**To do**
Below are records to be repeated in full. Give them exactly.

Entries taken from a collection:
Start of Block

/-- A number that names no queue, core, quarter, die, region, stick, ring, link, port or barrier. -/
theorem test_wf_events : ([
    .doorbell 4 0 0, .widxPoll 64, .queueResume 64, .fenceCounterPoll 64,
    .fenceDeadline 64, .segmentRetry 64, .classPreemption 0 0 64, .arrayStep 64 0,
    .arrayStepComplete 0 4, .arraySlotPreemption 0 4, .mxmultChunk 0 4, .pageFaultServiceComplete 65536 0 none,
    .migrationEpoch 4, .migrationStart 1572864 0, .migrationCopyComplete 1572864, .migrationAbandon 1572864,
    .stickDrain 24, .overflowSlotSupplied 24 0, .memoryLinkRetrainFail 24, .driftRingWrite 0 64,
    .iteratorSlotMove 0 64, .veerRequestServe 10, .veerHoldExpiry 10, .recalibrationEnd 10,
    .linkOutOfService 10, .treeBarrierRelease 32, .treeBarrierRearm 32, .localBarrierRelease 0 16,
    .localBarrierRearm 0 16, .workgroupRestore 0 64, .infieldTestDue 64, .haltedCoreReturn 64,
    .mres 4 0, .controlBlockAccessIgnored 0 64, .metadataDelivery 4 0, .gateLogitPop 4,
    .coprocessorReserveRetry 4, .fabricPortRetire 8, .dieOffline 4, .powerOn 0 true 4,
    .stickReplacement 24, .compressedStateSetup 24 0 0 0, .queueBinding 64 0 0, .queueHaltedByModuleOs 64,
    .memoryLinkCrcReplay 24] : List Instr).all (fun i => !i.wf) = true := by decide +kernel

/-! ### One step each, on the manual's own examples and on values worked from its tables -/

/-- The first lane after an instruction, its window registers set first. -/
def after (i : Instr) (rs : List (Nat × W32)) : Lane :=
  match exec i (stLane fun l => { l with v := rs.foldl (fun v r => v.set r.1 { val := r.2 }) l.v }) with
  | .next t => ((t.wg? 2).map (·.lane 0)).getD {}
  | _ => {}

def Lane.val (l : Lane) (n : Nat) : W32 := (l.reg n).val

/-- R278: (a + b) mod 2^32. -/
theorem test_iadd_wraps : (after (.iadd { dst := .v 1, a := .v 2, b := .v 3, var := 6 }) [(2, 0xFFFFFFFF), (3, 2)]).val 1 = 1 := by decide +kernel

/-- R281: −1 < 1 for `.i32`. -/
theorem test_icmp_signed : (after (.icmp { dst := .p 1, a := .v 2, b := .v 3, var := 2 }) [(2, 0xFFFFFFFF), (3, 1)]).pred 1 = true := by decide +kernel

/-- R278: `clamp.i32 v1, v1, #-8, v4` on −20, with v4 = 5. -/
theorem test_clamp_r278 : (after (.clamp { dst := .v 1, a := .v 1, b := .lit 0xFFFFFFF8, c := .v 4, var := 2 }) [(1, 0xFFFFFFEC), (4, 5)]).val 1 = 0xFFFFFFF8 := by decide +kernel

/-- R283: by 32 every bit is the top bit. -/
theorem test_sar_full_width : (after (.sar { dst := .v 1, a := .v 2, b := .v 3, var := 6 }) [(2, 0x80000000), (3, 32)]).val 1 = 0xFFFFFFFF := by decide +kernel

/-- R283: by 32 the result is 0. -/
theorem test_shl_full_width : (after (.shl { dst := .v 1, a := .v 2, b := .v 3, var := 6 }) [(2, 1), (3, 32)]).val 1 = 0 := by decide +kernel

/-- R284: the low 8 bits of v2 at bit 4 of v4. -/
theorem test_bfi_r284 : (after (.bfi { dst := .v 4, a := .v 2, b := .lit 0x0804, c := .v 4, var := 6 }) [(2, 0x1AB), (4, 0xFFFFFFFF)]).val 4 = 0xFFFFFABF := by decide +kernel

/-- spec/13: selector 0x0123 reverses the bytes of v1. -/
theorem test_permb_reverses : (after (.permb { dst := .v 5, a := .v 1, b := .v 2, c := .lit 0x0123, var := 6 }) [(1, 0x11223344)]).val 5 = 0x44332211 := by decide +kernel

/-- R285: w for 0. -/
theorem test_clz_zero : (after (.clz { dst := .v 3, a := .v 2, var := 6 }) [(2, 0)]).val 3 = 32 := by decide +kernel

/-- 1.0 + 1.5 = 2.5. -/
theorem test_fadd_rounds_once : (after (.fadd { dst := .v 1, a := .v 2, b := .lit 0x3FC00000, var := 8 }) [(2, 0x3F800000)]).val 1 = 0x40200000 := by decide +kernel

/-- R62, on the address of the walk example: slice 8 of die 1, set 0x242. -/
theorem test_home_of_walk_example : homeDie 0x00E003121234 = 1 ∧ l2Slice 0x00E003121234 = 8 ∧ l2Set 0x00E003121234 = 0x242 := by decide

/-- 1 ÷ ±2^-128 overflows (R309). -/
theorem test_frcp_overflow : fRcp 0x00200000 = 0x7F800000 ∧ fRcp 0x80200000 = 0xFF800000 := by decide +kernel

End of Block

**Exercise response**
/-- A number that names no queue, core, quarter, die, region, stick, ring, link, port or barrier. -/
theorem test_wf_events : ([
    .doorbell 4 0 0, .widxPoll 64, .queueResume 64, .fenceCounterPoll 64,
    .fenceDeadline 64, .segmentRetry 64, .classPreemption 0 0 64, .arrayStep 64 0,
    .arrayStepComplete 0 4, .arraySlotPreemption 0 4, .mxmultChunk 0 4, .pageFaultServiceComplete 65536 0 none,
    .migrationEpoch 4, .migrationStart 1572864 0, .migrationCopyComplete 1572864, .migrationAbandon 1572864,
    .stickDrain 24, .overflowSlotSupplied 24 0, .memoryLinkRetrainFail 24, .driftRingWrite 0 64,
    .iteratorSlotMove 0 64, .veerRequestServe 10, .veerHoldExpiry 10, .recalibrationEnd 10,
    .linkOutOfService 10, .treeBarrierRelease 32, .treeBarrierRearm 32, .localBarrierRelease 0 16,
    .localBarrierRearm 0 16, .workgroupRestore 0 64, .infieldTestDue 64, .haltedCoreReturn 64,
    .mres 4 0, .controlBlockAccessIgnored 0 64, .metadataDelivery 4 0, .gateLogitPop 4,
    .coprocessorReserveRetry 4, .fabricPortRetire 8, .dieOffline 4, .powerOn 0 true 4,
    .stickReplacement 24, .compressedStateSetup 24 0 0 0, .queueBinding 64 0 0, .queueHaltedByModuleOs 64,
    .memoryLinkCrcReplay 24] : List Instr).all (fun i => !i.wf) = true := by decide +kernel

/-! ### One step each, on the manual's own examples and on values worked from its tables -/

/-- The first lane after an instruction, its window registers set first. -/
def after (i : Instr) (rs : List (Nat × W32)) : Lane :=
  match exec i (stLane fun l => { l with v := rs.foldl (fun v r => v.set r.1 { val := r.2 }) l.v }) with
  | .next t => ((t.wg? 2).map (·.lane 0)).getD {}
  | _ => {}

def Lane.val (l : Lane) (n : Nat) : W32 := (l.reg n).val

/-- R278: (a + b) mod 2^32. -/
theorem test_iadd_wraps : (after (.iadd { dst := .v 1, a := .v 2, b := .v 3, var := 6 }) [(2, 0xFFFFFFFF), (3, 2)]).val 1 = 1 := by decide +kernel

/-- R281: −1 < 1 for `.i32`. -/
theorem test_icmp_signed : (after (.icmp { dst := .p 1, a := .v 2, b := .v 3, var := 2 }) [(2, 0xFFFFFFFF), (3, 1)]).pred 1 = true := by decide +kernel

/-- R278: `clamp.i32 v1, v1, #-8, v4` on −20, with v4 = 5. -/
theorem test_clamp_r278 : (after (.clamp { dst := .v 1, a := .v 1, b := .lit 0xFFFFFFF8, c := .v 4, var := 2 }) [(1, 0xFFFFFFEC), (4, 5)]).val 1 = 0xFFFFFFF8 := by decide +kernel

/-- R283: by 32 every bit is the top bit. -/
theorem test_sar_full_width : (after (.sar { dst := .v 1, a := .v 2, b := .v 3, var := 6 }) [(2, 0x80000000), (3, 32)]).val 1 = 0xFFFFFFFF := by decide +kernel

/-- R283: by 32 the result is 0. -/
theorem test_shl_full_width : (after (.shl { dst := .v 1, a := .v 2, b := .v 3, var := 6 }) [(2, 1), (3, 32)]).val 1 = 0 := by decide +kernel

/-- R284: the low 8 bits of v2 at bit 4 of v4. -/
theorem test_bfi_r284 : (after (.bfi { dst := .v 4, a := .v 2, b := .lit 0x0804, c := .v 4, var := 6 }) [(2, 0x1AB), (4, 0xFFFFFFFF)]).val 4 = 0xFFFFFABF := by decide +kernel

/-- spec/13: selector 0x0123 reverses the bytes of v1. -/
theorem test_permb_reverses : (after (.permb { dst := .v 5, a := .v 1, b := .v 2, c := .lit 0x0123, var := 6 }) [(1, 0x11223344)]).val 5 = 0x44332211 := by decide +kernel

/-- R285: w for 0. -/
theorem test_clz_zero : (after (.clz { dst := .v 3, a := .v 2, var := 6 }) [(2, 0)]).val 3 = 32 := by decide +kernel

/-- 1.0 + 1.5 = 2.5. -/
theorem test_fadd_rounds_once : (after (.fadd { dst := .v 1, a := .v 2, b := .lit 0x3FC00000, var := 8 }) [(2, 0x3F800000)]).val 1 = 0x40200000 := by decide +kernel

/-- R62, on the address of the walk example: slice 8 of die 1, set 0x242. -/
theorem test_home_of_walk_example : homeDie 0x00E003121234 = 1 ∧ l2Slice 0x00E003121234 = 8 ∧ l2Set 0x00E003121234 = 0x242 := by decide

/-- 1 ÷ ±2^-128 overflows (R309). -/
theorem test_frcp_overflow : fRcp 0x00200000 = 0x7F800000 ∧ fRcp 0x80200000 = 0xFF800000 := by decide +kernel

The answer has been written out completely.